Im Rahmen des Projekts Zeitung in der Schule (Zisch) haben sich Spremberger Jugendliche unter anderem mit der Frage beschäftigt, wie sie im Jahr 2030 leben.
Das Tagebuch – Isabell Kaps (17):
Wir schreiben das Jahr 2030, mein Name ist Katy, ich bin 16 und lebe in Deutschland. Vor ein paar Tagen fand ich ein Tagebuch von einer Vorfahrin mit Namen Meredith. Darin geht es um ihre Schulzeit im Jahr 2015. Ich konnte es nicht weglegen, es war so faszinierend.
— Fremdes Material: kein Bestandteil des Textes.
-- ==== Sys2Proof/Machine/ExtensionFsm.lean ====
section
/-! DEFINITION. The extension field decoder: X.STOP, X.FALL, X.TAKE (43_extension_fsm.md). -/

namespace Sys2Proof.Machine

/-- X.STOP (R132): fewer than four bytes remain; no byte is read. -/
def execXStop (s : State) : Result :=
  whenEnabled (s.At .ext ∧ s.rem < 4) (.next (s.goto .mac))

/-- X.FALL (R133), L mod 4 = 1. -/
def execXFallMod1 (l : BitVec 16) (s : State) : Result := fallOn l (l.toNat % 4 = 1) s

/-- X.FALL (R133), L mod 4 = 2. -/
def execXFallMod2 (l : BitVec 16) (s : State) : Result := fallOn l (l.toNat % 4 = 2) s

/-- X.FALL (R133), L mod 4 = 3. -/
def execXFallMod3 (l : BitVec 16) (s : State) : Result := fallOn l (l.toNat % 4 = 3) s

/-- X.FALL (R133), L = 0. -/
def execXFallZero (s : State) : Result := fallOn 0 True s

/-- X.FALL (R133), L a non-zero multiple of 4 with L > REM. -/
def execXFallOver (l : BitVec 16) (s : State) : Result :=
  fallOn l (l.toNat % 4 = 0 ∧ l.toNat ≠ 0 ∧ s.rem < (l.toNat : Int)) s

/-- X.TAKE (R134): the operands are T = RdU16(POS) and L = RdU16(POS + 2); the payload is located, not read. -/
def execXTake (t l : BitVec 16) (s : State) : Result :=
  whenEnabled (s.At .ext ∧ 4 ≤ s.rem)
    (withRead (rdU16 s s.pos) fun ty =>
      withRead (rdU16 s (s.pos + 2)) fun len =>
        whenEnabled (ty = t ∧ len = l ∧ xValid len s.rem) (.next (s.takeField ty len)))

end Sys2Proof.Machine
end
26. Mai: Liebes Tagebuch, die Schule schafft mich, die ganzen Prüfungsvorbereitungen, der Unterricht und dann noch meine Freunde. Zur Schule bin ich heute mit dem Rad gefahren, da der Bus ausgefallen ist. Ich hatte sechs Stunden Zeit: Deutsch, Englisch, Mathe, Physik, Musik und Sport. Nach dem Unterricht sind ein paar Freunde mit zu mir gekommen. Wir erledigten unsere Hausaufgaben und zogen danach los, um ein paar Freunde in einem Café zu treffen. Am Abend lernte ich noch für eine Arbeit (…)
Zur Schule komme ich zwar auch mit dem Rad, aber aus anderen Einträgen weiß ich, dass sie Kreidetafeln hatten und auf Papier schrieben. Wir dagegen haben Computertafeln und arbeiten auf Tablets. Wir haben zwar ähnliche Fächer, aber unsere Hausaufgaben und das Treffen mit Freunden laufen anders. Mithilfe des Emuspheare wird unser Bewusstsein in ein virtuelles Onlinegame transferiert. Dort erledigen wir unsere Hausaufgaben und treffen unsere Freunde. Natürlich treffen wir uns auch in der Realität, aber im Onlinegame kann man zusammen gegen virtuelle Monster oder gegen andere Spieler kämpfen. So wie Meredith es hatte, ist es sehr schwer vorstellbar. Das Emuspheare hat einiges erleichtert und irgendwann ist es möglich, sogar damit die Schule zu absolvieren.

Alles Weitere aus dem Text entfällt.